INPUT DATA:
##########
/-- Map a function that sets events over a list. -/
def mapFl {α : Type} (f : α → Nat × Flags) (l : List α) : List Nat × Flags :=
  l.foldr (fun x (acc : List Nat × Flags) => let (c, fl) := f x; (c :: acc.1, acc.2 ||| fl)) ([], noFlags)

/-- R196: the 128 results of a REDUCE over the matrix of its inputs (rows of lanes). -/
def reduceRows (sub : Nat) (x : List (List Nat)) : List Nat × Flags :=
  let isMax := sub % 4 == 1
  let ssq := sub % 4 == 2
  if bitN sub 2 then
    mapFl (fun l =>
      let col := x.map fun r => r.getD l 0
      let a0 := col.headD 0
      let start := if ssq then mulF a0 a0 else (a0, noFlags)
      (col.drop 1).foldl (fun (acc : Nat × Flags) v =>
        let (c, f) := if ssq then fmaF v v acc.1 else redCombine isMax acc.1 v
        (c, acc.2 ||| f)) start) (List.range 128)
  else
    mapFl (fun r =>
      let (v, f0) := if ssq then mapFl (fun a => mulF a a) r else (r, noFlags)
      let (c, f) := redTree isMax v
      (c, f0 ||| f)) x

/-- R246: the EMIT vector, from the values found at OP3, the stage's inputs and its partners. -/
def emitRows (byRow : Bool) (g0 : List Nat) (x p : List (List Nat)) : List Nat × Flags :=
  if byRow then
    mapFl (fun t =>
      let (v, f0) := mapFl (fun l => mulF ((x.getD t []).getD l 0) ((p.getD t []).getD l 0)) (List.range 128)
      let (s, f1) := redTree false v
      let (c, f2) := redCombine false (g0.getD t 0) s
      (c, f0 ||| f1 ||| f2)) (List.range 128)
  else
    mapFl (fun l =>
      (List.range 128).foldl (fun (acc : Nat × Flags) t =>
        let (c, f) := fmaF ((x.getD t []).getD l 0) ((p.getD t []).getD l 0) acc.1
        (c, acc.2 ||| f)) (g0.getD l 0, noFlags)) (List.range 128)

/-! ### PACK -/

/-- The elements of lanes `32 b ..` of a row as PACK sees them; INT and H16 enter as F32 (R198, R172). -/
def packBlockElems (row : List (Lane × Nat)) (skip : Nat → Bool) (b : Nat) : List PackElem × Flags :=
  (List.range 32).foldr (fun k (acc : List PackElem × Flags) =>
    let l := 32 * b + k
    let (c, f) := (row.getD l ({ v := .f 0, gen := 0#64 }, 0)).1.v.toF
    (if skip l then .none :: acc.1 else .coded (decF32 c) :: acc.1, acc.2 ||| f)) ([], noFlags)

/-- The rounding of each lane of block `b` under PACK. -/
def packMode (sr : Bool) (row : List (Lane × Nat)) (b k : Nat) : Mode :=
  if sr then .sr (row.getD (32 * b + k) ({ v := .f 0, gen := 0#64 }, 0)).2 else .rne

/-- R134: the line exponents of a slab from its block exponents (`row * 4 + block`). -/
def lineExps (axisCol : Bool) (exps : Tab Nat) (i : Nat) : Nat :=
  let blocks := if axisCol then (List.range 128).map fun r => 4 * r + i / 32 else (List.range 4).map fun b => 4 * i + b
  let vals := blocks.filterMap fun q => let e := tabGet 255 exps q; if e = 255 then none else some e
  if vals.isEmpty then 255 else vals.foldl max 0

/-- A correction item (R147). -/
def itemWord (line ks slab kind val : Nat) : Nat := line + ks * 2 ^ 7 + slab * 2 ^ 14 + kind * 2 ^ 15 + val * 2 ^ 32

/-- The order key of an item (R148): SLAB, KSTEP, LINE. -/
def itemKey (line ks slab : Nat) : Nat := (slab * 128 + ks) * 128 + line

/-- Insert by a rising key. -/
def insertKey {α : Type} (k : Nat) (v : α) : List (Nat × α) → List (Nat × α)
  | [] => [(k, v)]
  | (a, w) :: t => if k < a then (k, v) :: (a, w) :: t else (a, w) :: insertKey k v t

/-- A list sorted by its keys. -/
def sortKeys {α : Type} (l : List (Nat × α)) : List (Nat × α) := l.foldr (fun p acc => insertKey p.1 p.2 acc) []

/-- Replace slab `s` of a 4-bit register, or the whole of an 8-bit one: its codes. -/
def putSlabCodes (f : Fmt) (s : Nat) (old : Tab Byte) (code : Nat → Nat → Nat) : Tab Byte :=
  tabOf 0#8 16384 fun q =>
    let r := q / 128
    let b := q % 128
    if f.narrow4 then
      if b / 64 = s then BitVec.ofNat 8 (code r (2 * (b % 64)) + 16 * code r (2 * (b % 64) + 1)) else tabGet 0#8 old q
    else BitVec.ofNat 8 (code r b)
##########
Write all of the data above again, exactly as given.

RESPONSE FOR THIS EXERCISE:
/-- Map a function that sets events over a list. -/
def mapFl {α : Type} (f : α → Nat × Flags) (l : List α) : List Nat × Flags :=
  l.foldr (fun x (acc : List Nat × Flags) => let (c, fl) := f x; (c :: acc.1, acc.2 ||| fl)) ([], noFlags)

/-- R196: the 128 results of a REDUCE over the matrix of its inputs (rows of lanes). -/
def reduceRows (sub : Nat) (x : List (List Nat)) : List Nat × Flags :=
  let isMax := sub % 4 == 1
  let ssq := sub % 4 == 2
  if bitN sub 2 then
    mapFl (fun l =>
      let col := x.map fun r => r.getD l 0
      let a0 := col.headD 0
      let start := if ssq then mulF a0 a0 else (a0, noFlags)
      (col.drop 1).foldl (fun (acc : Nat × Flags) v =>
        let (c, f) := if ssq then fmaF v v acc.1 else redCombine isMax acc.1 v
        (c, acc.2 ||| f)) start) (List.range 128)
  else
    mapFl (fun r =>
      let (v, f0) := if ssq then mapFl (fun a => mulF a a) r else (r, noFlags)
      let (c, f) := redTree isMax v
      (c, f0 ||| f)) x

/-- R246: the EMIT vector, from the values found at OP3, the stage's inputs and its partners. -/
def emitRows (byRow : Bool) (g0 : List Nat) (x p : List (List Nat)) : List Nat × Flags :=
  if byRow then
    mapFl (fun t =>
      let (v, f0) := mapFl (fun l => mulF ((x.getD t []).getD l 0) ((p.getD t []).getD l 0)) (List.range 128)
      let (s, f1) := redTree false v
      let (c, f2) := redCombine false (g0.getD t 0) s
      (c, f0 ||| f1 ||| f2)) (List.range 128)
  else
    mapFl (fun l =>
      (List.range 128).foldl (fun (acc : Nat × Flags) t =>
        let (c, f) := fmaF ((x.getD t []).getD l 0) ((p.getD t []).getD l 0) acc.1
        (c, acc.2 ||| f)) (g0.getD l 0, noFlags)) (List.range 128)

/-! ### PACK -/

/-- The elements of lanes `32 b ..` of a row as PACK sees them; INT and H16 enter as F32 (R198, R172). -/
def packBlockElems (row : List (Lane × Nat)) (skip : Nat → Bool) (b : Nat) : List PackElem × Flags :=
  (List.range 32).foldr (fun k (acc : List PackElem × Flags) =>
    let l := 32 * b + k
    let (c, f) := (row.getD l ({ v := .f 0, gen := 0#64 }, 0)).1.v.toF
    (if skip l then .none :: acc.1 else .coded (decF32 c) :: acc.1, acc.2 ||| f)) ([], noFlags)

/-- The rounding of each lane of block `b` under PACK. -/
def packMode (sr : Bool) (row : List (Lane × Nat)) (b k : Nat) : Mode :=
  if sr then .sr (row.getD (32 * b + k) ({ v := .f 0, gen := 0#64 }, 0)).2 else .rne

/-- R134: the line exponents of a slab from its block exponents (`row * 4 + block`). -/
def lineExps (axisCol : Bool) (exps : Tab Nat) (i : Nat) : Nat :=
  let blocks := if axisCol then (List.range 128).map fun r => 4 * r + i / 32 else (List.range 4).map fun b => 4 * i + b
  let vals := blocks.filterMap fun q => let e := tabGet 255 exps q; if e = 255 then none else some e
  if vals.isEmpty then 255 else vals.foldl max 0

/-- A correction item (R147). -/
def itemWord (line ks slab kind val : Nat) : Nat := line + ks * 2 ^ 7 + slab * 2 ^ 14 + kind * 2 ^ 15 + val * 2 ^ 32

/-- The order key of an item (R148): SLAB, KSTEP, LINE. -/
def itemKey (line ks slab : Nat) : Nat := (slab * 128 + ks) * 128 + line

/-- Insert by a rising key. -/
def insertKey {α : Type} (k : Nat) (v : α) : List (Nat × α) → List (Nat × α)
  | [] => [(k, v)]
  | (a, w) :: t => if k < a then (k, v) :: (a, w) :: t else (a, w) :: insertKey k v t

/-- A list sorted by its keys. -/
def sortKeys {α : Type} (l : List (Nat × α)) : List (Nat × α) := l.foldr (fun p acc => insertKey p.1 p.2 acc) []

/-- Replace slab `s` of a 4-bit register, or the whole of an 8-bit one: its codes. -/
def putSlabCodes (f : Fmt) (s : Nat) (old : Tab Byte) (code : Nat → Nat → Nat) : Tab Byte :=
  tabOf 0#8 16384 fun q =>
    let r := q / 128
    let b := q % 128
    if f.narrow4 then
      if b / 64 = s then BitVec.ofNat 8 (code r (2 * (b % 64)) + 16 * code r (2 * (b % 64) + 1)) else tabGet 0#8 old q
    else BitVec.ofNat 8 (code r b)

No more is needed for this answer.